/-- A command completes (R146): SFLAG, the record, CMD_END. -/
def cmdComplete (s : State) (k : Nat) (x : PCtx) : State :=
  let st := if pctxTainted x then statusOf (Config.anyStatus s.freeCtr) else endStatus s x
  let s := if pctxTainted x then { s with freeCtr := s.freeCtr + 1 } else s
  let s := releaseClean s (pctxSrc s k) (dScope x.desc)
  let s := if dOp x.desc = 0x0A ∧ stOk st then
      ledgerRec s (128 + k / 8) 0x04 (dTag x.desc) (ringSeq x.ring x.seq 0x0A) (dScope x.desc) else s
  let s := match x.sflag with
    | some p => if stOk st then flagOp s p true (pctxSrc s k) (dTag x.desc) else s
    | none => s
  match completeRec s x.ring { seq := x.seq, desc := x.desc, notBefore := true, wflag := none, polled := 0 } st (some k) with
  | (waits, t) =>
    let t := if waits then t.setPctx k { x with record := true, done := true } else pctxFree t k
    cmdSettle (lendMark t (k / 8)) x.ring

/-- Whether the writes of a command have reached the point that covers its SCOPE (R146). -/
def pctxSettled (s : State) (k : Nat) (x : PCtx) : Bool := x.done && !x.record && releaseReady s (pctxSrc s k) (dScope x.desc)

/-- COMMAND_COMPLETE (R146). -/
def execCommandComplete (r seq : Nat) (s : State) : Res :=
  gateIn dFAB s (fun s =>
    match s.work.pctxs.find? (fun e => e.2.ring == r && e.2.seq == seq && pctxSettled s e.1 e.2) with
    | none => s
    | some e => cmdComplete s e.1 e.2)

/-- The oldest record that waits for a completion ring is placed, or discarded with a disabled ring (R148, R149). -/
def cringPlaceOne (s : State) (c : Nat) : State :=
  match s.work.cwait.find? (fun w => w.ring == c) with
  | none => s
  | some w =>
    if ringEn s false c && ringFull s false c then s
    else
      let t := { s with work := { s.work with cwait := s.work.cwait.erase w } }
      let t := match w.owner with
        | some k => pctxFree t k
        | none => t
      if ringEn t false c then cringPut t c w else cringLost t c w.cmdr w.seq w.op

/-- CRING_RECORD_PLACE (R148). -/
def execCringRecordPlace (c : Nat) (s : State) : Res := gateIn dFAB s (fun s => cringPlaceOne s (c % 1024))

/-! ## The head of a ring (R141, R143) -/

/-- The physical WFLAG that a head command waits on, when it is usable (R138, R143). -/
def wflagOf (s : State) (d : Desc) : Option Nat :=
  if !dWv d then none
  else if !dCtxV d || dOp d == 0x0C then some (dWflag d)
  else if dCtx d < 40960 ∧ (s.ctx (dCtx d)).bound then flagOfIndex s (dCtx d) (dWflag d)
  else none

/-- Whether the waits of a command's context spin (R264). -/
def dSpin (s : State) (d : Desc) : Bool := dCtxV d && (s.ctx (dCtx d)).spin

/-- The head's WFLAG wait (R141): held, or registered at the flag store (R261); under SPIN it registers nothing and polls,
once every 8 tc (R264). -/
def headWait (s : State) (r : Nat) (c : Cmd) (l : List Cmd) : State :=
  let put (t : State) (w : Option Bool) : State :=
    t.setRing r { t.ring r with fetched := { c with notBefore := true, wflag := w, polled := s.clk.tc } :: l }
  let spin := dSpin s c.desc
  match c.wflag, wflagOf s c.desc with
  | some true, _ => s
  | _, none => put s (some true)
  | w, some p =>
    let mode := if dWclr c.desc then 2 else 0
    let src := s.src (128 + cmdMover s r)
    if w.isSome ∧ (!spin ∨ s.clk.tc < c.polled + 8) then s
    else if flagSt s p ≠ .ok then put s (some true)
    else if waitHolds s p mode then put (waitNow s p mode src (dTag c.desc)) (some true)
    else if spin then put s (some false)
    else waitAdd (put s (some false)) { flag := p, mode := mode, who := .ring r, acq := false, scope := 0,
                                        dl := shortStamp s.now (dDeadline c.desc), src := src, ctx := dTag c.desc, order := 0,
                                        overdue := false }

/-- The oldest command of a ring that has not started passes its not-before time and waits on its WFLAG (R141). -/
def headCheck (s : State) (r : Nat) : State :=
  match (s.ring r).fetched with
  | [] => s
  | c :: l =>
    if cmdGoes s r && decide (dNotBefore c.desc ≤ s.now) then
      lendOff (headWait s r c l) (cmdMover s r)
    else s

/-- The oldest unstarted command of each ring of a mover is looked at: the mover selects among all of them (R141, R142). -/
def headChecks (s : State) (m : Nat) : State :=
  s.work.rings.foldl (fun t e => if cmdMover s e.1 == m then headCheck t e.1 else t) s

/-- NOT_BEFORE_REACHED (R42, R141). -/
def execNotBeforeReached (r : Nat) (s : State) : Res := gateIn dFAB s (fun s => headCheck s (r % 1024))

/-- Whether an opcode gates the commands behind it (R141). -/
def gating (op : Nat) : Bool := op == 0x09 || op == 0x0B || op == 0x0A

/-- Whether the head of a ring is ready (R141, R270). -/
def cmdReady (s : State) (r : Nat) : Bool :=
  match (s.ring r).fetched with
  | [] => false
  | c :: _ =>
    cmdGoes s r && c.notBefore && c.wflag == some true &&
    decide ((cmdRunning s r).length < cmdDepth s r) && (cmdRunning s r).all (fun e => !gating (dOp e.2.desc)) &&
    (!(dOp c.desc == 0x0A || dOp c.desc == 0x0B) || (cmdRunning s r).isEmpty)

/-- The remaining time of a ring's head. -/
def headRemaining (s : State) (r : Nat) : Int :=
  match (s.ring r).fetched with
  | c :: _ => dRemaining s.now c.desc
  | [] => 0

/-- Whether a ring's head is the one its mover starts: least remaining time, then lower ring number (R142). -/
def cmdFirst (s : State) (r : Nat) : Bool :=
  s.work.rings.all (fun e => !(cmdMover s e.1 == cmdMover s r && cmdReady s e.1) ||
    decide (headRemaining s r < headRemaining s e.1) ||
    (headRemaining s r == headRemaining s e.1 && decide (r ≤ e.1)))

/-- A free program context of a mover (R131). -/
def freePctx (s : State) (m : Nat) : Option Nat :=
  ((List.range 8).map (fun p => 8 * m + p)).find? (fun k => (s.pctx k).isNone)

/-- A program context right after its command's start. -/
def pctxStart (r now watch : Nat) (c : Cmd) : PCtx :=
  { ring := r, seq := c.seq, desc := c.desc, start := now, status := none, sflag := none, done := false,
    record := false, wait := none, spin := false, stream := none, relay := none, wdStage := 0, wdFrom := watch,
    errTc := 0, issued := 0, polled := 0, since := now, unbindOf := none }

/-- The head of ring r starts when its descriptor passes a test and its mover selects it (R141, R142): the program
context, and the state with CMD_START written. -/
def cmdStart (s : State) (r : Nat) (p : Desc → Bool) : Option (Nat × PCtx × State) :=
  let s := headChecks s (cmdMover s r)
  match (s.ring r).fetched, freePctx s (cmdMover s r) with
  | c :: l, some k =>
    if p c.desc ∧ cmdReady s r ∧ cmdFirst s r then
      let x := pctxStart r s.now s.ras.watch c
      let t := s.setRing r { s.ring r with fetched := l }
      let t := ledgerRec t (128 + k / 8) 0x01 (dTag c.desc) (ringSeq r c.seq (dOp c.desc)) (dNotBefore c.desc)
      some (k, x, (headCheck (t.setPctx k x) r))
    else none
  | _, _ => none

/-! ## Fetched descriptors (R66, R135) -/

/-- Whether a descriptor is one of a context's commands, which its unbind ends; CTX_BIND and CTX_UNBIND name the context
and answer for themselves (R66). -/
def dOfCtx (d : Desc) (c : Nat) : Bool := dCtxV d && dCtx d == c && dOp d != 0x0C && dOp d != 0x0D

/-- Descriptors enter a ring's queue; those of a context whose unbind runs complete with ABORTED (R66). -/
def cmdEnter (s : State) (r : Nat) (c : Cmd) : State :=
  if dOfCtx c.desc (dCtx c.desc) ∧ (s.ctx (dCtx c.desc)).unbinding then cmdAbort s r c
  else s.setRing r { s.ring r with fetched := (s.ring r).fetched ++ [c] }

/-- The batches in flight of a ring that none will use: they stand in flight until they arrive, and name no descriptor
(R136, R145). -/
def batchesDoomed (l : List (Nat × Nat)) : List (Nat × Nat) := l.map (fun b => (b.1, 0))

/-- A batch arrives (R135, R136): one that the ring's failure or disable dooms is discarded. -/
def batchArrive (s : State) (r : Nat) (path : Status) : State :=
  match (s.ring r).batches with
  | [] => s
  | (_, 0) :: l => s.setRing r { s.ring r with batches := l }
  | (at_, n) :: l =>
    let host := s.rgBit (Reg.cmdrCfg r) 31
    let a := s.rg64 (Reg.cmdrBaseLo r) (Reg.cmdrBaseHi r) + at_ % cmdSize s r * 64
    let fail (t : State) (st : Status) (addr : Nat) : State :=
      cmdError (t.setRing r { t.ring r with batches := batchesDoomed l }) r (if st = .eccUncorr then 3 else 2) addr
    if !stOk path then fail s path a
    else match unitRead s host 18 a (64 * n) with
      | (t, some (st, addr), _) => fail t st addr
      | (t, none, bytes) =>
        let t := t.setRing r { t.ring r with batches := l }
        let t := t.setRg (Reg.cmdrHead r) ((at_ + n) % 2 ^ 32)
        headCheck ((parseDescs n at_ bytes).foldl (fun t c => cmdEnter t r c) t) r

/-- BATCH_ARRIVE (R135, R136). -/
def execBatchArrive (r : Nat) (pathStatus : Status) (s : State) : Res :=
  gateIn dFAB s (fun s => batchArrive s (r % 1024) pathStatus)

/-- The flag-store entry of a ring's head is freed (R261). -/
def freeRingWait (s : State) (r : Nat) : State :=
  { s with sync := { s.sync with waiters := s.sync.waiters.filter (fun w => w.who != .ring r) } }

/-- The commands of a context that have not started complete with ABORTED, whatever their place (R66). -/
def abortCtx (s : State) (ctx : Nat) : State :=
  let mine (c : Cmd) : Bool := dOfCtx c.desc ctx
  s.work.rings.foldl (fun t e =>
    let x := t.ring e.1
    let out := x.fetched.filter mine
    if out.isEmpty then t
    else
      let t := if (x.fetched.take 1).any mine then freeRingWait t e.1 else t
      let t := t.setRing e.1 { x with fetched := x.fetched.filter (fun c => !mine c) }
      headCheck (out.foldl (fun t c => cmdAbort t e.1 c) t) e.1) s

/-! ## CMDR_CTL and CMDR_CFG (R128, R131, R145) -/

/-- Whether a base lies where a ring's may: own BANK or STACK space or host memory, aligned (R128). -/
def ringBaseOk (s : State) (host : Bool) (base align : Nat) : Bool :=
  base % align == 0 && (host || ownBankOrStack s base)

/-- EN of a command ring written from 0 to 1 (R128, R145). -/
def cmdEnable (s : State) (r : Nat) (stop : Bool) : State :=
  let base := s.rg64 (Reg.cmdrBaseLo r) (Reg.cmdrBaseHi r)
  let n := s.rgField (Reg.cmdrCfg r) 0 5
  if cmdBusy s r || !(5 ≤ n && n ≤ 16 && ringBaseOk s (s.rgBit (Reg.cmdrCfg r) 31) base 2048) then
    s.setRgBit (Reg.cmdrStatus r) 8 true
  else
    let t := ((s.setRg (Reg.cmdrHead r) 0).setRg (Reg.cmdrTail r) 0).setRg (Reg.cmdrDone r) 0
    (t.setRg (Reg.cmdrCtl r) (1 + 2 * b2n stop)).setRing r
      { state := if stop then .stopped else .running, err := 0, fetched := [], batches := (s.ring r).batches }

/-- EN of a command ring written from 1 to 0 (R145). -/
def cmdDisable (s : State) (r : Nat) (stop : Bool) : State :=
  let x := s.ring r
  let t := freeRingWait (s.setRg (Reg.cmdrCtl r) (2 * b2n stop)) r
  let t := t.setRing r { x with fetched := [], batches := batchesDoomed x.batches }
  cmdSettle (x.fetched.foldl (fun t c => cmdAbort t r c) t) r

/-- STOP of an enabled ring set or cleared (R145). -/
def cmdStopSet (s : State) (r : Nat) (stop : Bool) : State :=
  let x := s.ring r
  let t := s.setRgBit (Reg.cmdrCtl r) 1 stop
  headCheck (if x.state = .error then t else t.setRing r { x with state := if stop then .stopped else .running }) r

/-- A write to CMDR_CTL (R145). -/
def cmdrCtlWrite (s : State) (r v : Nat) : State :=
  if cmdEn s r then (if bit v 0 then cmdStopSet s r (bit v 1) else cmdDisable s r (bit v 1))
  else if bit v 0 then cmdEnable (s.setRgBit (Reg.cmdrCtl r) 1 (bit v 1)) r (bit v 1)
  else s.setRgBit (Reg.cmdrCtl r) 1 (bit v 1)

/-- CMDR_ENABLE (R145). -/
def execCmdrEnable (r : Nat) (v : Word) (s : State) : Res :=
  gate dFAB 7 0 (.cmdrEnable r v) s (fun s => if bit v.toNat 0 then cmdrCtlWrite s (r % 1024) v.toNat else s)

/-- CMDR_DISABLE (R145). -/
def execCmdrDisable (r : Nat) (v : Word) (s : State) : Res :=
  gate dFAB 7 0 (.cmdrDisable r v) s (fun s => if bit v.toNat 0 then s else cmdrCtlWrite s (r % 1024) v.toNat)

/-- CMDR_STOP (R145). -/
def execCmdrStop (r : Nat) (v : Word) (s : State) : Res :=
  gate dFAB 7 0 (.cmdrStop r v) s (fun s => if bit v.toNat 1 then cmdrCtlWrite s (r % 1024) v.toNat else s)

/-- CMDR_RESUME (R145). -/
def execCmdrResume (r : Nat) (v : Word) (s : State) : Res :=
  gate dFAB 7 0 (.cmdrResume r v) s (fun s => if bit v.toNat 1 then s else cmdrCtlWrite s (r % 1024) v.toNat)

/-- A write to CMDR_CFG (Table 6.8, R128, R131): NODE and LOC need a ring that is disabled and not busy, SIZE one that is
disabled; DEPTH takes any write. -/
def cmdrCfgWrite (s : State) (r v : Nat) : State :=
  let old := s.rg (Reg.cmdrCfg r)
  let fixed := cmdEn s r || cmdBusy s r
  let want := v &&& 0x80071F1F
  let w := if fixed then putBits (putBits want 31 1 (bits old 31 1)) 8 5 (bits old 8 5) else want
  let w := if cmdEn s r then putBits w 0 5 (bits old 0 5) else w
  let t := s.setRg (Reg.cmdrCfg r) w
  if w = want then t else t.setRgBit (Reg.cmdrStatus r) 8 true

/-! ## Completion and event ring registers (R128, R148, R152, R154) -/

/-- The offset of CRING_STATUS or EVR_STATUS. -/
def ringStat (evr : Bool) (c : Nat) : Nat := ringReg evr c 0x18

/-- A write to CRING_CFG or EVR_CFG (Table 6.12, R128). -/
def ringCfgWrite (s : State) (evr : Bool) (c v : Nat) : State :=
  let o := ringReg evr c 8
  let old := s.rg o
  let want := v &&& 0xFF00FFFF
  if bit old 29 then
    let w := putBits (putBits want 31 1 (bits old 31 1)) 24 5 (bits old 24 5)
    let t := s.setRg o w
    if w = want then t else t.setRgBit (ringStat evr c) 2 true
  else if bit want 29 then
    let base := s.rg64 (ringReg evr c 0) (ringReg evr c 4)
    let n := bits want 24 5
    if 6 ≤ n && n ≤ 20 && ringBaseOk s (bit want 31) base 128 then
      (((s.setRg o want).setRg (ringReg evr c 0x10) 0).setRg (ringReg evr c 0x14) 0).setIrq evr c noIrq
    else (s.setRg o (putBits want 29 1 0)).setRgBit (ringStat evr c) 2 true
  else s.setRg o want

/-- CRING_ENABLE (R128). -/
def execCringEnable (c : Nat) (v : Word) (s : State) : Res :=
  gate dFAB 7 0 (.cringEnable c v) s (fun s => if bit v.toNat 29 then ringCfgWrite s false (c % 1024) v.toNat else s)

/-- EVR_ENABLE (R128). -/
def execEvrEnable (e : Nat) (v : Word) (s : State) : Res :=
  gate dFAB 7 0 (.evrEnable e v) s (fun s => if bit v.toNat 29 then ringCfgWrite s true (e % 16) v.toNat else s)

/-- A write to CRING_HEAD or EVR_HEAD (R148, R154): it counts from the next tc on; one past TAIL is ignored. -/
def ringHeadWrite (s : State) (evr : Bool) (c v : Nat) : State :=
  let head := s.rg (ringReg evr c 0x10)
  let q := s.irq evr c
  if (s.rg (ringReg evr c 0x14) + 2 ^ 32 - head) % 2 ^ 32 < (v + 2 ^ 32 - head) % 2 ^ 32 then
    s.setRgBit (ringStat evr c) 3 true
  else
    (s.setRg (ringReg evr c 0x10) v).setIrq evr c
      { since := s.now, fired := false, headOld := some (s.clk.tc, ringHead s evr c),
        marks := q.marks.filter (fun m => decide ((m + 2 ^ 32 - ringHead s evr c) % 2 ^ 32 < ringLevel s evr c)) }

/-- CRING_HEAD_WRITE (R148, R154). -/
def execCringHeadWrite (evr : Bool) (c : Nat) (v : Word) (s : State) : Res :=
  gate dFAB 7 0 (.cringHeadWrite evr c v) s (fun s => ringHeadWrite s evr (c % (if evr then 16 else 1024)) v.toNat)

/-- The time test of R154. -/
def irqTime (s : State) (evr : Bool) (c : Nat) : State :=
  let ns := s.rg (ringReg evr c 0xC)
  let q := s.irq evr c
  if ringEn s evr c && ringLevel s evr c != 0 && ns != 0 && decide (q.since + ns ≤ s.now) then
    s.setIrq evr c { q with fired := true }
  else s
- - -
ACTIVITY –
Wherever the string "name" appears in the data above, report the whole line.

RESPONSE AREA –
/-- Whether a descriptor is one of a context's commands, which its unbind ends; CTX_BIND and CTX_UNBIND name the context
/-- The batches in flight of a ring that none will use: they stand in flight until they arrive, and name no descriptor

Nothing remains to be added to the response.